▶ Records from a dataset
/-- R32, R138, R139, R102, R107, R150: one change of the management plane's stage. -/
inductive MgmtChange where
  | coefficients (c : Fin 128) (trim live : List Terms)
  | runResult (c : Fin 128)
  | handover (c : Fin 128)
  | substitute (c : Fin 128) (slice : Fin 9)
  | awnTables (source : Fin 132) (lane : Fin 4) (taps verns : List Nat)
  | setFallback (c : Fin 128)
deriving DecidableEq, Repr, Inhabited

/-- Chapter 04: calibration of the module. -/
structure Calibration where
  cfg : CalCfg := {}
  history : List Int := []
  tFilt : Int := 0
  tRef : Int := 0
  lastDone : U48 := 0
  run : Option CalRun := none
  log : List (Nat × CalLogEntry) := []
  logNext : Nat := 0
  logExtra : Byte := 0
  logExtraMask : BitVec 128 := 0
  staged : List MgmtChange := []
deriving DecidableEq, Repr, Inhabited

/-! ## Triggers and Rachis (chapter 05) -/

/-- R194: the settings of a route. -/
structure RouteCfg where
  sourceKind : Nat := 7
  sourceIndex : Nat := 0
  slope : Nat := 0
  holdoffMode : Nat := 0
  singleShot : Bool := false
  enable : Bool := false
  levelA : Int := 0
  levelB : Int := 0
  hysteresis : Nat := 0
  holdoff : Nat := 0
  schedTime : Vt96 := vtZero
  schedPeriod : Nat := 0
  schedCount : Nat := 0
deriving DecidableEq, Repr, Inhabited

/-- R169, R195: the states of a route; a disarmed route is enabled and takes nothing. -/
inductive RouteState where
  | disabled | disarmed | armed | holdoff | spent
deriving DecidableEq, Repr, Inhabited

/-- R162, R163: the evaluation of a digital condition: the number of the sample it takes next, the clean samples before it, newest first,
the slopes that are armed, and whether the last sample met a slew condition. -/
structure Digital where
  next : Nat := 0
  prev : List Int := []
  up : Bool := false
  down : Bool := false
  run : Bool := false
deriving DecidableEq, Repr, Inhabited

/-- R159, R169, R198: one trigger route. The `old` fields are the settings before the commit at `oldUntil`, under which
triggers tagged before it are judged (R172); `oldOver` once a sample after it has been evaluated. -/
structure Route where
  cfg : RouteCfg := {}
  state : RouteState := .disabled
  lastTag : Option Vt96 := none
  discardLeft : Nat := 0
  sinceAccepted : U32 := 0
  accepted : U64 := 0
  discarded : U64 := 0
  coincidentLost : U64 := 0
  outLate : U32 := 0
  last : Descriptor := {}
  nextInstant : Option Vt96 := none
  fired : Nat := 0
  wasSpent : Bool := false
  oldUntil : Option Vt96 := none
  oldCfg : RouteCfg := {}
  oldState : RouteState := .disabled
  oldTag : Option Vt96 := none
  oldLeft : Nat := 0
  oldOwner : Nat := 0
  oldOver : Bool := false
  eval : Digital := {}
  oldEval : Digital := {}
deriving DecidableEq, Repr, Inhabited

/-- R196, R167, R168: a TRIG OUT; `edgeAt` holds the edges it is to place with their triggers, earliest first. -/
structure TrigOut where
  route : Nat := 0
  fastPath : Bool := false
  activeLow : Bool := false
  widthNs : Nat := 100
  offsetPs : Nat := 0
  enable : Bool := false
  onFastPath : Bool := false
  edgeAt : List (Vt96 × Descriptor) := []
  pulse : Bool := false
  pulseUntil : Nat := 0
deriving DecidableEq, Repr, Inhabited

/-- R165: a TRIG IN receiver and its Awn lane; `known` tells that its level has been seen. -/
structure TrigIn where
  level : Bool := false
  known : Bool := false
  lastStamp : Option Vt96 := none
deriving DecidableEq, Repr, Inhabited

/-- R178: one Tiller transition; `from_` 255 is any state. -/
structure TillerStep where
  from_ : Nat
  priority : Nat
  condKind : Nat
  condIndex : Nat
  next : Nat
  actions : U16
  outMask : Byte
  counter : Nat
  timer : Nat
deriving DecidableEq, Repr, Inhabited

/-- R177, R199: the Tiller. `due` holds the transitions taken, with their numbers and the CORE ticks at which they take effect, `timerFrom` the
CORE ticks at which the timers held their values, `sampledAt` the CORE tick sampled last; `acted` the SLICE tick and route it acted on last (R161). -/
structure Tiller where
  steps : List TillerStep := []
  startState : Nat := 0
  terminals : List Nat := [0, 0, 0, 0]
  presets : List Nat := [1, 1, 1, 1]
  loaded : Bool := false
  running : Bool := false
  state : Nat := 0
  counters : List U32 := [0, 0, 0, 0]
  timers : List (BitVec 40) := [0, 0, 0, 0]
  timerRuns : BitVec 4 := 0
  expired : BitVec 4 := 0
  poke : Byte := 0
  pokeAt : Nat := 0
  acceptedAt : Nat := 0
  accepted : U32 := 0
  due : List (Nat × Nat × TillerStep) := []
  timerFrom : List Nat := [0, 0, 0, 0]
  sampledAt : Option Nat := none
  acted : Option (Nat × Nat) := none
deriving DecidableEq, Repr, Inhabited

/-- R202: the state of a Rachis port. -/
inductive PortState where
  | down | training | up | standby | idConflict
deriving DecidableEq, Repr, Inhabited

/-- R187: a queued message, the clock at which it was queued and the port it arrived on (none: this module's own). -/
structure TxEntry where
  msg : RachisMsg
  tick : Nat
  from_ : Option Nat := none
deriving DecidableEq, Repr, Inhabited

/-- R191: a report that a member lost a domain commit: tenant, second, member. -/
structure LossReport where
  tenant : Fin 256
  second : U48
  member : Fin 32
deriving DecidableEq, Repr, Inhabited

/-- Chapter 05: one Rachis port. `tx` holds the messages queued, `txFreeAt` the clock at which the last of them has left
(log entry 22), `heardPeer` tells that `peer` is known, `reach` are the modules reached through it, `lossTx` the loss reports sent on it, newest last; `loopFs` the loop delay
measured at depth 3 (R572). -/
structure RachisPort where
  state : PortState := .down
  peer : BitVec 5 := 0
  heardPeer : Bool := false
  hops : Nat := 0
  delays : List Int := []
  delayFs : Int := 0
  halfCount : U16 := 0
  crcErrors : U16 := 0
  heldA : Option BurstA := none
  txPair : Bool := false
  tx : List TxEntry := []
  txFreeAt : Nat := 0
  reach : U32 := 0
  lossTx : List LossReport := []
  loopFs : Option Int := none
  txDropped : U32 := 0
  badExchanges : Nat := 0
  t1 : Option Vt96 := none
  fastIn : Bool := false
  fastOut : Bool := false
  isolated : Bool := false
deriving DecidableEq, Repr, Inhabited

/-- R201: the live Rachis settings. -/
structure RachisCfg where
  role : Nat := 0
  upstream : Nat := 255
  portEnable : BitVec 4 := 0
  quenchForward : Bool := true
  asym : List Int := [0, 0, 0, 0]
  remoteAlign : Bool := true
  alignDelayNs : Nat := 2000
  txRouteMask : U32 := 0
deriving DecidableEq, Repr, Inhabited

/-- R190, R191: a domain commit this module knows of. -/
structure DomainCommit where
  tenant : Fin 256
  second : U48
  mask : U32
  ready : U32 := 0
  refused : Bool := false
  sentReady : Bool := false
  decision : Option Bool := none
  received : Option Bool := none
  lost : U32 := 0
deriving DecidableEq, Repr, Inhabited

/-- Chapter 05: the Rachis side of the module. `heard` holds the last trigger_id of each origin module and route (32 × module + route) and the
messages missed of it (R188), `lossHeld` the loss reports that no link has taken yet, `acted` the SLICE tick, the route and the message the
transmit set acted on last (R161). -/
structure Rachis where
  cfg : RachisCfg := {}
  modId : BitVec 5 := 0
  masterId : Option (BitVec 5) := none
  upstream : Option (Fin 4) := none
  offsetFs : BitVec 64 := 0
  ownQuench : Bool := false
  domains : List DomainCommit := []
  syncs : List Vt96 := []
  heard : Assoc (U16 × U32) := []
  lossHeld : List LossReport := []
  acted : Option (Nat × Nat × RachisMsg) := none
deriving DecidableEq, Repr, Inhabited

/-! ## Awn (chapter 07) -/

/-- R282: the settings of a timing input. -/
structure TiCfg where
  enable : Bool := false
  slope : Nat := 0
  thresholdMv : Int := 1250
  hysteresisMv : Nat := 10
deriving DecidableEq, Repr, Inhabited

/-- R284: the state of a lane. -/
inductive LaneState where
  | inService | densityCheck | relocking | faulty | unlocked
deriving DecidableEq, Repr, Inhabited

/-- R255, R256: one Awn lane: its state, the edge it took last and when it is free again, the edge it converts,
measured code tables (none: the factory tables of Config). -/
structure Lane where
  state : LaneState := .inService
  busyFrom : Option Vt96 := none
  converting : Option (Nat × Vt96) := none
  tables : Option (List Nat × List Nat) := none
  holdCheck : Bool := false
  relocking : Bool := false
  worstFs : U32 := 0
deriving DecidableEq, Repr, Inhabited

/-- R264: what an entry of a stamp queue is; of a marker, the slope setting from its second on, the count of label changes and the generation
there. -/
inductive EntryKind where
  | stamp | marker (slope epoch : Nat) (gen : U32) | stop | mark
deriving DecidableEq, Repr, Inhabited

/-- Chapter 07: one stamp source. `held` are stamps that wait for the dead time, each with the edge it belongs to, its tag and the clock at
which the edge was seen, in the order of their edges (R261); `laneBefore` is what `nextLane` was before the last stamped edge; `haltedAt` is
the stop instant of a stream; `lostEdges` and `stops` carry the count of label changes they stand under, a stop the instant just after the last stamp
and the instant it came (R275); `levelKnown` tells that the level of a timing input was taken since power came; `ringBase` is the identity of the ring's first entry since arming. -/
structure StampSource where
  stampEnable : Bool := false
  pages : Nat := 16
  ti : TiCfg := {}
  level : Bool := false
  levelKnown : Bool := false
  armed : Bool := false
  armHeld : Bool := false
  startAtBoundary : Bool := false
  running : Bool := false
  state : Nat := 0
  lanes : Vector Lane 4 := Vector.replicate 4 {}
  nextLane : Nat := 0
  laneBefore : Nat := 0
  lastEdge : Option Vt96 := none
  held : List (Vt96 × Vt96 × Nat) := []
  queue : List (EntryKind × U64) := []
  queueHigh : Nat := 0
  frameSec : U48 := 0
  stamps : U64 := 0
  sinceArming : U32 := 0
  streamFrom : Vt96 := ⟨0, 0⟩
  lostDeadtime : U64 := 0
  lostThis : Bool := false
  lostEdges : List (Nat × Vt96) := []
  stops : List (Nat × Nat × Nat) := []
  configChanged : Bool := false
  writeIndex : U64 := 0
  ringBase : Nat := 0
  completeTo : Vt96 := vtZero
  haltedAt : Vt96 := vtZero
  lastStamp : BitVec 80 := 0
  relocks : U16 := 0
  ring : Ring := {}
deriving DecidableEq, Repr, Inhabited

/-! ## Engines (chapter 08) -/

/-- R286, R315: one Flail engine; `running` is the instance and unit it runs, `fetchPos` how much of the unit's input it
has taken, `out` the bodies it has emitted, `times` the durations of its last units in SLICE ticks; `prefetched` is the unit it has prefetched (R305),
`entry` the offset in the code at which the node last called the image (R300); `g`, `acc` and `mem` are its registers, accumulators and local
memory. -/
structure Engine where
  retired : Bool := false
  running : Option (Nat × Nat) := none
  prefetched : Option (Nat × Nat) := none
  entry : Nat := 0
  startedAt : Nat := 0
  fetchPos : Nat := 0
  slow : Bool := false
  unitsDone : U64 := 0
  reissued : U32 := 0
  eccCorrected : U32 := 0
  out : List Bytes := []
  times : List Nat := []
  selfTested : Bool := false
  g : Vector U32 32 := Vector.replicate 32 0
  acc : Vector U64 8 := Vector.replicate 8 0
  mem : List Host.Cell := []
deriving DecidableEq, Repr, Inhabited

/-- R292: an input of an instance. -/
structure InstInput where
  kind : Nat
  index : Nat
deriving DecidableEq, Repr, Inhabited

/-- R293, R305, R306, R308: one unit formed for an instance: its items, for stamps its span in units of 2⁻⁴⁸ s, the labels that span stands under,
the time and the first and last generation of its input, its gate, who ran it last, its faults and what it gave: its results, its
partial, and the stamps a library reducer of mode 1 saw, each with a code of its source's place, slope setting and class. -/
structure WorkUnit where
  number : Nat
  items : List (RingId × Nat)
  from_ : Nat := 0
  to_ : Nat := 0
  epoch : Nat := 0
  firstAt : Vt96 := vtZero
  genFirst : U32 := 0
  gen : U32 := 0
  gate : Nat := 0
  issued : Nat := 0
  lastEngine : Option Nat := none
  wantDup : Bool := false
  duplicated : Bool := false
  faults : Nat := 0
  poisoned : Bool := false
  accepted : Bool := false
  bodies : List Bytes := []
  part : Bytes := []
  seen : List (Nat × Int) := []
deriving DecidableEq, Repr, Inhabited

/-- R278: what the even gate of a round-trip pair gave: the delay and its uncertainty in seconds (none: no value), counts,
flags, start, generation and residual. -/
structure EvenGate where
  gate : Nat
  value : Option (Rat × Rat)
  used : Nat
  unassigned : Nat
  stamps : Nat
  flags : Nat
  tsb : Byte
  start : Nat
  gen : U32
  residual : Rat
deriving DecidableEq, Repr, Inhabited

▶ What you are asked to do
Where a line of the data includes the string "oldOver", list that line.

▶ Result of the task
triggers tagged before it are judged (R172); `oldOver` once a sample after it has been evaluated. -/
  oldOver : Bool := false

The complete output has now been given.